Creating Grouped Summaries without Grouping the Results

  • This section is based on Richard Ressler’s notes.

  • There may be times when you want to add a grouped summary to the data without collapsing the data into the groups.

  • As an example, you want to calculate the total departure delay time for each destination so you can use it to then calculate the percentage of that departure delay time for each airline flying to that destination.

  • You could do that with a summarized dataframe and then a join.

  • in R, this can be done by using mutate() instead of summarize() to add a new column to the data frame while preserving all of the rows.

  • In SQL, you have to indicate you want to use the aggregate function as a Window Function to combine grouped aggregated and non-aggregated data into a single result-set table.

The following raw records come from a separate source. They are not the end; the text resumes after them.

-- ==== Sys2Proof/Machine/Blk.lean ====
section
/-! DEFINITION. The block engine (spec/11_block_engine.md). -/
namespace Sys2Proof.Machine

abbrev blkPage : Nat := Reg.page 11 0
abbrev blkQPage (p : Nat) : Nat := Reg.page 11 (1 + p)

/-- Statuses of an operation (R239). -/
abbrev bsOk : Nat := 0
abbrev bsReturned : Nat := 1
abbrev bsBadDesc : Nat := 2
abbrev bsDenied : Nat := 3
abbrev bsMemUncorr : Nat := 4
abbrev bsOverlapPitch : Nat := 5
abbrev bsEngineFault : Nat := 6

def State.bqueue (s : State) (p : Nat) : BQueue := nth BQueue.reset s.blk.queues p
def State.setBqueue (s : State) (p : Nat) (q : BQueue) : State := { s with blk := { s.blk with queues := upd s.blk.queues p q } }
def Mover.idle : Mover := ⟨none, false⟩
def State.mover (s : State) (m : Nat) : Mover := nth Mover.idle s.blk.movers m
def State.setMover (s : State) (m : Nat) (v : Mover) : State := { s with blk := { s.blk with movers := upd s.blk.movers m v } }

/-! ### STATE -/

/-- STATE of mover `m` (R243), kept in BLK_MOVERS. -/
def State.moverState (s : State) (m : Nat) : Nat := s.rf Reg.BLK_MOVERS (10 + 4 * m) (8 + 4 * m)

def State.toMoverState (s : State) (m v : Nat) : State :=
  if s.moverState m = v then s else (s.wf Reg.BLK_MOVERS (10 + 4 * m) (8 + 4 * m) v).evt (1408 + 4 * m)

/-- An operation of queue `p` is on a mover, or is to be run again. One that a port reset stops is the queue's no more (R242). -/
def State.queueRuns (s : State) (p : Nat) : Bool :=
  (s.blk.movers.any fun (m : Mover) => match m.run with | some r => r.op.queue == p && !r.silent | none => false) || s.blk.again.any fun o => o.1.queue == p

/-- The queue discards (R26, R240). -/
def State.queueDiscards (s : State) (p : Nat) : Bool := s.pgState (blkQPage p) == stDraining && s.discarding (blkQPage p)

/-- IDLE or RUN of the BLK pages and movers, BLK_Q_STATUS.RUNNING. -/
def State.blkStates (s : State) : State :=
  let s := s.each 4 fun p s => (s.wb (Reg.BLK_Q_STATUS p) 16 (s.queueRuns p)).idleRun (blkQPage p) (s.queueRuns p || !(s.bqueue p).ops.isEmpty) none
  let s := s.each 2 fun m s =>
    let busy := (s.mover m).run.isSome
    if s.moverState m = stIdle ∧ busy then s.toMoverState m stRun
    else if s.moverState m = stRun ∧ !busy then s.toMoverState m stIdle
    else s
  s.idleRun blkPage ((s.mover 0).run.isSome || (s.mover 1).run.isSome) none

/-! ### Receipts (R227, R238) -/

def State.blkFull (s : State) (p : Nat) : Bool :=
  (s.rf (Reg.BLK_R_TAIL p) 15 0 + 65536 - s.rf (Reg.BLK_R_HEAD p) 15 0) % 65536 == 2 ^ (s.bqueue p).size

def State.blkStopped (s : State) (p : Nat) : Bool := s.rf (Reg.BLK_Q_STATUS p) 27 24 != 0

def State.blkStop (s : State) (p : Nat) : State := (s.wf (Reg.BLK_Q_STATUS p) 27 24 1).evt (1378 + 8 * p)

def State.blkWrite (s : State) (p : Nat) (r : List Byte) : State × Bool :=
  if s.blkFull p || s.blkStopped p then (s, false)
  else
    let q := s.bqueue p
    let j := s.rf (Reg.BLK_R_TAIL p) 15 0
    let (s, denied) := s.writeMem (some p) ((q.rcpt + 32 * (j % 2 ^ q.size)) % 2 ^ 40) (withPhase r j q.size)
    if denied then (s.blkStop p, false)
    else
      let s := ((s.wf (Reg.BLK_R_TAIL p) 15 0 (j + 1)).cntSat (Reg.BLK_Q_OPS p) 32 1).evt (1376 + 8 * p)
      let s := s.when (leAt r 2 1 != 0) fun s => s.evt (1380 + 8 * p)
      (s.when (s.blkFull p) fun s => (s.wb (Reg.BLK_Q_STATUS p) 31 true).evt (1377 + 8 * p), true)

/-- Held receipts released in order (R227). -/
def State.blkDrain (s : State) (p : Nat) : Nat → State
  | 0 => s
  | n + 1 =>
    match (s.bqueue p).held with
    | [] => s
    | r :: t =>
      let (s, ok) := s.blkWrite p r
      if ok then State.blkDrain (s.setBqueue p { s.bqueue p with held := t }) p n else s

/-- A receipt for an operation that has ended (R238, R239). -/
def State.blkReceipt (s : State) (o : BOp) (status mover rows bytes fval : Nat) : State :=
  let p := o.queue
  let r := leBytes 4 (o.idx % 65536 + status * 2 ^ 16 + mover * 2 ^ 24) ++ leBytes 4 o.tag ++ leBytes 4 rows ++ leBytes 4 bytes ++ leBytes 4 fval
    ++ leBytes 4 (if o.cue.isSome then o.fired.getD 0 else 0) ++ leBytes 4 s.clock.ns ++ leBytes 4 0
  let s := s.when (status != bsOk) fun s => s.wf (Reg.BLK_Q_STATUS p) 7 0 status
  (s.setBqueue p { s.bqueue p with held := (s.bqueue p).held ++ [r] }).blkDrain p 8

/-- The end of an operation (R239). -/
def State.blkEnd (s : State) (o : BOp) (status mover rows bytes : Nat) : State :=
  let (s, v) := match status, o.fence with
    | 0, some (i, n) =>
      let own := s.rb (Reg.PAGE_OWNER (Reg.page 2 (1 + i / 32))) o.queue
      let s := s.fenceAdvance (some o.queue) i n
      (s, if own then s.fenceVal i else 0)
    | _, _ => (s, 0)
  s.blkReceipt o status mover rows bytes v

/-! ### Descriptors (R229, R231) -/

/-- A descriptor as an operation; `bad` where any check of R231 fails. -/
def parseDesc (p idx : Nat) (d : List Byte) : BOp :=
  let c := leAt d 0 4
  let op := c % 16
  let fmt := c / 16 % 4
  let cue := c.testBit 10
  let src := leAt d 8 8
  let dst := leAt d 16 8
  let sp := leAt d 24 4
  let dp := leAt d 28 4
  let w := leAt d 32 4
  let h := leAt d 36 4
  let px := pxBytes fmt
  let moves : Bool := op == 1 || op == 2 || op == 3
  let reserved : Bool := c / 64 % 4 == 0 && !c.testBit 9 && !c.testBit 11 && c / 2 ^ 14 % 4 == 0 && c / 2 ^ 24 == 0 && decide (src < 2 ^ 40 ∧ dst < 2 ^ 40)
    && decide (sp < 2 ^ 20 ∧ dp < 2 ^ 20 ∧ w < 2 ^ 20 ∧ h < 2 ^ 16) && leAt d 52 8 == 0 && leAt d 60 4 == 0
  let zeros : Bool := (op != 2 || (src == 0 && sp == 0)) && (moves || leNat ((d.drop 8).take 40) == 0)
  let shape : Bool := !moves || (w != 0 && h != 0 && (decide (h ≤ 1) || (decide (w ≤ dp) && (op == 2 || decide (w ≤ sp)))))
  let blend : Bool := op != 3 || (decide (fmt ≤ 2) && src % px == 0 && dst % px == 0 && sp % px == 0 && dp % px == 0 && w % px == 0)
  { queue := p, idx := idx, tag := leAt d 4 4, bad := !(decide (op ≤ 4) && reserved && zeros && shape && blend && (!cue || moves)), op := op, format := fmt
    fence := if c.testBit 8 || op == 4 then some (c / 2 ^ 16 % 256, leAt d 48 4) else none
    cue := if cue then some (c / 2 ^ 12 % 4) else none, src := src, dst := dst, spitch := sp, dpitch := dp, width := w, height := h, fill := leAt d 40 8
    waiting := false, fired := none }

/-- Queue `p` starts and ends operations (R227, R240): the common page works, the ring has room, no receipt is held, nothing of it runs. -/
def State.queueGoes (s : State) (p : Nat) : Bool :=
  s.takesWork blkPage && !s.blkFull p && !s.blkStopped p && (s.bqueue p).held.isEmpty && !s.queueRuns p

/-- The head of a queue moves on where it needs no mover (R227, R228, R231): refused, NOP and FENCE operations end; one with CUE begins
its wait as soon as it is the head (R237). -/
def State.blkPump (s : State) (p : Nat) : Nat → State
  | 0 => s
  | n + 1 =>
    let q := s.bqueue p
    match q.ops with
    | [] => s
    | o :: t =>
      if s.queueDiscards p then s
      else if o.cue.isSome && !o.bad then
        if o.waiting || s.queueRuns p then s
        else ((s.setBqueue p { q with ops := { o with waiting := true } :: t }).wb (Reg.BLK_Q_STATUS p) 20 true).evt (1379 + 8 * p)
      else if !s.queueGoes p then s
      else if o.bad then State.blkPump ((s.setBqueue p { q with ops := t }).blkEnd o bsBadDesc 0 0 0) p n
      else if o.op = 0 ∨ o.op = 4 then State.blkPump ((s.setBqueue p { q with ops := t }).blkEnd o bsOk 0 0 0) p n
      else s

/-- A queue that discards gives a receipt for every operation not started, fetched or not, in ring order and as its ring takes them (R227, R231, R240); one
that has stopped on a denied access gives none. -/
def State.blkReturn (s : State) (p : Nat) : Nat → State
  | 0 => s
  | n + 1 =>
    let q := s.bqueue p
    let h := s.rf (Reg.BLK_Q_HEAD p) 15 0
    if !s.queueDiscards p then s
    else if s.blkStopped p then s.setBqueue p { q with ops := [] }
    else if s.blkFull p ∨ !q.held.isEmpty ∨ s.queueRuns p then s
    else
      match q.ops with
      | o :: rest => State.blkReturn ((s.setBqueue p { q with ops := rest }).blkEnd o (if o.bad then bsBadDesc else bsReturned) 0 0 0) p n
      | [] =>
        if h = q.limit then s
        else
          let (s, r) := s.readMem (some p) ((q.base + 64 * (h % 2 ^ q.size)) % 2 ^ 40) 64
          if r.denied then s.blkStop p
          else State.blkReturn ((s.wf (Reg.BLK_Q_HEAD p) 15 0 (h + 1)).blkEnd (parseDesc p h r.data) bsReturned 0 0 0) p n

/-- A queue goes on: what it can end, and what it is to return. -/
def State.queueOn (s : State) (p : Nat) : State := (s.blkPump p 16).blkReturn p 65537

/-- The next descriptor of queue `p` fetched and checked (R231), where its OP is `op`; an OP above 4 is taken by any row. -/
def State.blkFetch (s : State) (p op : Nat) : State :=
  let q := s.bqueue p
  let h := s.rf (Reg.BLK_Q_HEAD p) 15 0
  let a := (q.base + 64 * (h % 2 ^ q.size)) % 2 ^ 40
  let c := leAt (s.peek a 64) 0 1 % 16
  let more := (s.takesWork (blkQPage p) && h != s.rf (Reg.BLK_Q_TAIL p) 15 0) || (s.pgState (blkQPage p) == stDraining && h != q.limit)
  if !more || s.queueDiscards p || !s.takesWork blkPage || s.blkStopped p || s.blkFull p then s
  else if s.allowed (some p) a false && c != op && decide (c ≤ 4) then s
  else
    let (s, r) := s.readMem (some p) a 64
    if r.denied then s.blkStop p
    else
      let o := parseDesc p h r.data
      let o := { o with bad := o.bad || r.uncorr }
      let s := s.when o.bad fun s => s.notice (360 + p) 0 0 [.blkQueue (finOf 4 (by decide) p)]
      let s := (s.wf (Reg.BLK_Q_HEAD p) 15 0 (h + 1)).setBqueue p { s.bqueue p with ops := (s.bqueue p).ops ++ [o] }
      (s.queueOn p).blkStates

/-! ### Overlap and direction (R234, R235) -/

/-- Last byte of a surface's bounding range. -/
def surfEnd (a pitch w h : Nat) : Nat := a + (h - 1) * pitch + w - 1

def BOp.overlaps (o : BOp) : Bool :=
  o.op != 2 && decide (o.src ≤ surfEnd o.dst o.dpitch o.width o.height) && decide (o.dst ≤ surfEnd o.src o.spitch o.width o.height)

/-- Rows run bottom to top; bursts run right to left. -/
def BOp.direction (o : BOp) : Bool × Bool :=
  if o.overlaps && o.spitch == o.dpitch then
    let d : Int := (o.dst : Int) - o.src
    let dy := d.tdiv o.spitch
    let dx := d.tmod o.spitch
    (decide (0 < dy) || (dy == 0 && decide (0 < dx)), decide (0 < dx) || (dx == 0 && decide (0 < dy)))
  else (false, false)

/-- Bursts of a row. -/
def BOp.rowBursts (o : BOp) : Nat := (o.width + 2047) / 2048

/-- Burst number `k` of a pass: its row, first byte and length (R232). -/
def BOp.burstAt (o : BOp) (dir : Bool × Bool) (k : Nat) : Nat × Nat × Nat :=
  let r := k / o.rowBursts
  let j := k % o.rowBursts
  let row := if dir.1 then o.height - 1 - r else r
  if dir.2 then
    let hi := o.width - 2048 * j
    (row, hi - 2048, hi - (hi - 2048))
  else (row, 2048 * j, min 2048 (o.width - 2048 * j))

/-! ### Blending (R233) -/

/-- An integer rounded to 24 significant bits, ties to even: a binary32 result. -/
def round24 (x : Int) : Int :=
  let a := x.natAbs
  let k := if a < 2 ^ 24 then 0 else Nat.log2 a - 23
  let r : Int := rne (a : Int) (2 ^ k) * 2 ^ k
  if x < 0 then -r else r

/-- `s + d × (1 − sa)` on binary16 codes. -/
def blendHalf (sc dc sac : Nat) : Nat :=
  let one : Int := 2 ^ 24
  let t := one - halfVal sac
  let prod := round24 (halfVal dc * t)
  let sum := round24 (halfVal sc * one + prod)
  if sum = 0 then (if sc = 0x8000 ∧ prod = 0 ∧ ((32768 ≤ dc) != decide (t < 0)) then 0x8000 else 0)
  else if 65520 * 2 ^ 48 ≤ sum.natAbs then (if sum < 0 then 0xFC00 else 0x7C00)
  else halfCode sum (2 ^ 24)

/-- A destination pixel after BLEND; RGBA16F values are read as R70 states, alpha limited to 0 to 1. -/
def blendPixel (fmt s d : Nat) : Nat :=
  let cs := channels fmt (takenPx fmt s)
  let cd := channels fmt (takenPx fmt d)
  let sa := nth 0 cs 3
  let f (i : Nat) : Nat :=
    let x := nth 0 cs i
    let y := nth 0 cd i
    if fmt = 0 then min 255 (x + (y * (255 - sa) + 127) / 255)
    else if fmt = 1 then min (if i = 3 then 3 else 1023) (x + (y * (3 - sa) + 1) / 3)
    else blendHalf x y sa
  packChannels fmt ((List.range 4).map f)

/-- Source bytes over destination bytes. -/
def blendBytes (fmt : Nat) : Nat → List Byte → List Byte → List Byte
  | 0, _, _ => []
  | n + 1, s, d =>
    let b := pxBytes fmt
    if s.isEmpty then [] else leBytes b (blendPixel fmt (leAt s 0 b) (leAt d 0 b)) ++ blendBytes fmt n (s.drop b) (d.drop b)

/-! ### Movers (R228, R232, R235, R236) -/

/-- The operation at the head of queue `p` can be taken (R228). -/
def State.queueReady (s : State) (p : Nat) : Option BOp :=
  if !s.queueGoes p || s.queueDiscards p then none
  else match (s.bqueue p).ops with
  | o :: _ => if o.bad || o.op == 0 || o.op == 4 || (o.cue.isSome && o.fired.isNone) then none else some o
  | [] => none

  • When operating as a window function, the table is partitioned into sets of records based on a Field.

  • Then, the aggregate function is applied to the set of records in each partition and a new field is added to the record with the aggregated value for that partition.

  • To use an aggregate function as a window function, use the OVER clause with a (PARTITION BY myfield) modifier.

  • Here is how you find the flight numbers for the longest flights (in terms of air time) from each airport.

    SQL

    SELECT
        "flight",
        "origin",
        "air_time",
        MAX("air_time") 
        OVER (PARTITION BY "origin") AS "amax"
    FROM
        flights
    LIMIT 10 OFFSET 120827;
    Displaying records 1 - 10
    flight origin air_time amax
    1100 EWR 324 695
    449 EWR 82 695
    4382 EWR 87 695
    4691 EWR 114 695
    1037 EWR 330 695
    1266 EWR 301 695
    1199 EWR 38 695
    3709 EWR 114 695
    4407 EWR 164 695
    580 EWR 192 695
  • Note the amax field is new and the values are all the same for the records for each origin.

  • See SQL Window Functions or SQL PARTITION BY Clause overview for other examples.

  • This approach can be useful as a sub-query (or inner nested query) inside the outer query FROM clause.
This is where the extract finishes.